Penny Royal had controlled the destroyer that bombed Panarchia, murdering over eight thousand troops with “friendly” fire. Directly after that event, the AI went black. To the general grunt this meant it went off the radar and was never heard from again, but if you worked in bio-espionage it meant something else entirely. The AIs couldn’t keep knowledge of Penny Royal’s actions secret, because you might come across their results. I soon learned that when an AI went black, this aptly described the colour of its soul, were su
ch a thing to exist. When something as powerful as Penny Royal turns into a sociopath, the results can be … unimaginable.

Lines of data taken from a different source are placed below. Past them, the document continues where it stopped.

/-! `start`: LE.START -/

@[simp] theorem State.start_cfg (s : State) : (s.start).cfg = s.cfg := rfl
@[simp] theorem State.start_pinsOut (s : State) : (s.start).pinsOut = s.pinsOut := rfl
@[simp] theorem State.start_pinsOe (s : State) : (s.start).pinsOe = s.pinsOe := rfl
@[simp] theorem State.start_life (s : State) : (s.start).life = .running := rfl
@[simp] theorem State.start_leDone (s : State) : (s.start).leDone = false := rfl
@[simp] theorem State.start_variant (s : State) : (s.start).variant = s.variant := rfl
@[simp] theorem State.start_phase (s : State) : (s.start).phase = if s.variant = .vAttach then .atAssert else .cIdle := rfl
@[simp] theorem State.start_osr (s : State) : (s.start).osr = s.osr := rfl
@[simp] theorem State.start_osrb (s : State) : (s.start).osrb = s.osrb := rfl
@[simp] theorem State.start_opc (s : State) : (s.start).opc = s.opc := rfl
@[simp] theorem State.start_txseg (s : State) : (s.start).txseg = s.txseg := rfl
@[simp] theorem State.start_bitcnt (s : State) : (s.start).bitcnt = s.bitcnt := rfl
@[simp] theorem State.start_wcnt (s : State) : (s.start).wcnt = s.wcnt := rfl
@[simp] theorem State.start_rcnt (s : State) : (s.start).rcnt = s.rcnt := rfl
@[simp] theorem State.start_isr (s : State) : (s.start).isr = s.isr := rfl
@[simp] theorem State.start_nr (s : State) : (s.start).nr = s.nr := rfl
@[simp] theorem State.start_holdcnt (s : State) : (s.start).holdcnt = s.holdcnt := rfl
@[simp] theorem State.start_falls (s : State) : (s.start).falls = s.falls := rfl
@[simp] theorem State.start_txf (s : State) : (s.start).txf = s.txf := rfl
@[simp] theorem State.start_rxf (s : State) : (s.start).rxf = s.rxf := rfl
@[simp] theorem State.start_owner (s : State) : (s.start).owner = s.owner := rfl
@[simp] theorem State.start_chipState (s : State) : (s.start).chipState = s.chipState := rfl
@[simp] theorem State.start_chipId (s : State) : (s.start).chipId = s.chipId := rfl
@[simp] theorem State.start_chipRev (s : State) : (s.start).chipRev = s.chipRev := rfl
@[simp] theorem State.start_chipName (s : State) : (s.start).chipName = s.chipName := rfl
@[simp] theorem State.start_dmaEnabled (s : State) : (s.start).dmaEnabled = s.dmaEnabled := rfl
@[simp] theorem State.start_fpState (s : State) : (s.start).fpState = s.fpState := rfl
@[simp] theorem State.start_fpLen (s : State) : (s.start).fpLen = s.fpLen := rfl
@[simp] theorem State.start_err (s : State) : (s.start).err = s.err := rfl
@[simp] theorem State.start_eoi (s : State) : (s.start).eoi = s.eoi := rfl
@[simp] theorem State.start_toMode (s : State) : (s.start).toMode = s.toMode := rfl
@[simp] theorem State.start_toNblk (s : State) : (s.start).toNblk = s.toNblk := rfl
@[simp] theorem State.start_toBlk (s : State) : (s.start).toBlk = s.toBlk := rfl
@[simp] theorem State.start_toOff (s : State) : (s.start).toOff = s.toOff := rfl
@[simp] theorem State.start_buf (s : State) : (s.start).buf = s.buf := rfl
@[simp] theorem State.start_tmo (s : State) : (s.start).tmo = s.tmo := rfl
@[simp] theorem State.start_tmoErase (s : State) : (s.start).tmoErase = s.tmoErase := rfl
@[simp] theorem State.start_tmoProg (s : State) : (s.start).tmoProg = s.tmoProg := rfl
@[simp] theorem State.start_tmoLink2 (s : State) : (s.start).tmoLink2 = s.tmoLink2 := rfl
@[simp] theorem State.start_req (s : State) : (s.start).req = s.req := rfl
@[simp] theorem State.start_tasks (s : State) : (s.start).tasks = s.tasks := rfl
@[simp] theorem State.start_ws (s : State) : (s.start).ws = s.ws := rfl
@[simp] theorem State.start_result (s : State) : (s.start).result = s.result := rfl
@[simp] theorem State.start_sunk (s : State) : (s.start).sunk = s.sunk := rfl
@[simp] theorem State.start_target (s : State) : (s.start).target = s.target := rfl
@[simp] theorem State.start_turns (s : State) : (s.start).turns = s.turns := rfl
@[simp] theorem State.start_dd (s : State) : (s.start).dd = s.dd := rfl
@[simp] theorem State.start_clock (s : State) : (s.start).clock = s.clock := rfl

/-! `deinit`: LE.DEINIT -/

@[simp] theorem State.deinit_cfg (s : State) : (s.deinit).cfg = s.cfg := rfl
@[simp] theorem State.deinit_pinsOut (s : State) : (s.deinit).pinsOut = s.pinsOut := rfl
@[simp] theorem State.deinit_pinsOe (s : State) : (s.deinit).pinsOe = s.pinsOe := rfl
@[simp] theorem State.deinit_life (s : State) : (s.deinit).life = .unloaded := rfl
@[simp] theorem State.deinit_leDone (s : State) : (s.deinit).leDone = s.leDone := rfl
@[simp] theorem State.deinit_variant (s : State) : (s.deinit).variant = .vNone := rfl
@[simp] theorem State.deinit_phase (s : State) : (s.deinit).phase = s.phase := rfl
@[simp] theorem State.deinit_osr (s : State) : (s.deinit).osr = s.osr := rfl
@[simp] theorem State.deinit_osrb (s : State) : (s.deinit).osrb = s.osrb := rfl
@[simp] theorem State.deinit_opc (s : State) : (s.deinit).opc = s.opc := rfl
@[simp] theorem State.deinit_txseg (s : State) : (s.deinit).txseg = s.txseg := rfl
@[simp] theorem State.deinit_bitcnt (s : State) : (s.deinit).bitcnt = s.bitcnt := rfl
@[simp] theorem State.deinit_wcnt (s : State) : (s.deinit).wcnt = s.wcnt := rfl
@[simp] theorem State.deinit_rcnt (s : State) : (s.deinit).rcnt = s.rcnt := rfl
@[simp] theorem State.deinit_isr (s : State) : (s.deinit).isr = s.isr := rfl
@[simp] theorem State.deinit_nr (s : State) : (s.deinit).nr = s.nr := rfl
@[simp] theorem State.deinit_holdcnt (s : State) : (s.deinit).holdcnt = s.holdcnt := rfl
@[simp] theorem State.deinit_falls (s : State) : (s.deinit).falls = s.falls := rfl
@[simp] theorem State.deinit_txf (s : State) : (s.deinit).txf = s.txf := rfl
@[simp] theorem State.deinit_rxf (s : State) : (s.deinit).rxf = s.rxf := rfl
@[simp] theorem State.deinit_owner (s : State) : (s.deinit).owner = s.owner := rfl
@[simp] theorem State.deinit_chipState (s : State) : (s.deinit).chipState = s.chipState := rfl
@[simp] theorem State.deinit_chipId (s : State) : (s.deinit).chipId = s.chipId := rfl
@[simp] theorem State.deinit_chipRev (s : State) : (s.deinit).chipRev = s.chipRev := rfl
@[simp] theorem State.deinit_chipName (s : State) : (s.deinit).chipName = s.chipName := rfl
@[simp] theorem State.deinit_dmaEnabled (s : State) : (s.deinit).dmaEnabled = s.dmaEnabled := rfl
@[simp] theorem State.deinit_fpState (s : State) : (s.deinit).fpState = s.fpState := rfl
@[simp] theorem State.deinit_fpLen (s : State) : (s.deinit).fpLen = s.fpLen := rfl
@[simp] theorem State.deinit_err (s : State) : (s.deinit).err = s.err := rfl
@[simp] theorem State.deinit_eoi (s : State) : (s.deinit).eoi = s.eoi := rfl
@[simp] theorem State.deinit_toMode (s : State) : (s.deinit).toMode = s.toMode := rfl
@[simp] theorem State.deinit_toNblk (s : State) : (s.deinit).toNblk = s.toNblk := rfl
@[simp] theorem State.deinit_toBlk (s : State) : (s.deinit).toBlk = s.toBlk := rfl
@[simp] theorem State.deinit_toOff (s : State) : (s.deinit).toOff = s.toOff := rfl
@[simp] theorem State.deinit_buf (s : State) : (s.deinit).buf = s.buf := rfl
@[simp] theorem State.deinit_tmo (s : State) : (s.deinit).tmo = s.tmo := rfl
@[simp] theorem State.deinit_tmoErase (s : State) : (s.deinit).tmoErase = s.tmoErase := rfl
@[simp] theorem State.deinit_tmoProg (s : State) : (s.deinit).tmoProg = s.tmoProg := rfl
@[simp] theorem State.deinit_tmoLink2 (s : State) : (s.deinit).tmoLink2 = s.tmoLink2 := rfl
@[simp] theorem State.deinit_req (s : State) : (s.deinit).req = s.req := rfl
@[simp] theorem State.deinit_tasks (s : State) : (s.deinit).tasks = s.tasks := rfl
@[simp] theorem State.deinit_ws (s : State) : (s.deinit).ws = s.ws := rfl
@[simp] theorem State.deinit_result (s : State) : (s.deinit).result = s.result := rfl
@[simp] theorem State.deinit_sunk (s : State) : (s.deinit).sunk = s.sunk := rfl
@[simp] theorem State.deinit_target (s : State) : (s.deinit).target = s.target := rfl
@[simp] theorem State.deinit_turns (s : State) : (s.deinit).turns = s.turns := rfl
@[simp] theorem State.deinit_dd (s : State) : (s.deinit).dd = s.dd := rfl
@[simp] theorem State.deinit_clock (s : State) : (s.deinit).clock = s.clock := rfl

After Panarchia, I remember the first time I saw one of the rogue AI’s victims. There had been a battle on one of Rhoder’s moons. Afterwards, I was called in to examine a bunker on our base’s perimeter. The bunker contained a particle cannon, stripped of computerized controls as EM and computer viral warfare had been fierce at that time. For a while there, humans had been without any AI assistance at all.
The cannon sat in an armoured pillbox, its polished square-section barrel protruding through a full-sphere traversal port in the domed ceiling. The cannon’s lower section looked like an old Earth weapon from one of the World Wars fused with an array of chain-glass-sealed ultra-capacitors. Except, when I arrived, the gunner himself had become a disturbing part of the mix.
Although gun and gunner had been amalgamated, the gunner was still alive. His head had been linked to the gun’s targeting laser and optical sights, and was only connected to his body via extended artificial electrochemical nerves and blood vessels. His hands and feet had been directly spliced into the relay board that controlled the thing’s hydraulics. His heart could still supply oxygenated blood but, because his liver, kidneys and other organs were missing, he was dying. He died when we tried to remove him but, via a voice synthesizer, he managed to describe the black-spined AI monstrosity that had remade him.
I never made the connection then. Later, I read a report of a similar incident on another world and it was filed under the heading Rogue or Black AIs, with a subheading of Penny Royal. That report further revealed that it was Penny Royal who had incinerated my friends and comrades on Panarchia. The AI had not disappeared into the void, and had not suicided as so many such rogue AIs did. I could still find it, and I could kill it. The need for payback back then was a driving force—a feeling I only resisted because, well, I had a war to fight. And now I didn’t want to resist it at all. Not just because Penny Royal wiped out Berners’ division, but because of what had happened to me afterwards. I blamed Penny Royal directly for my fate at the claws of the prador, for that spider thrall and for all I’d lost.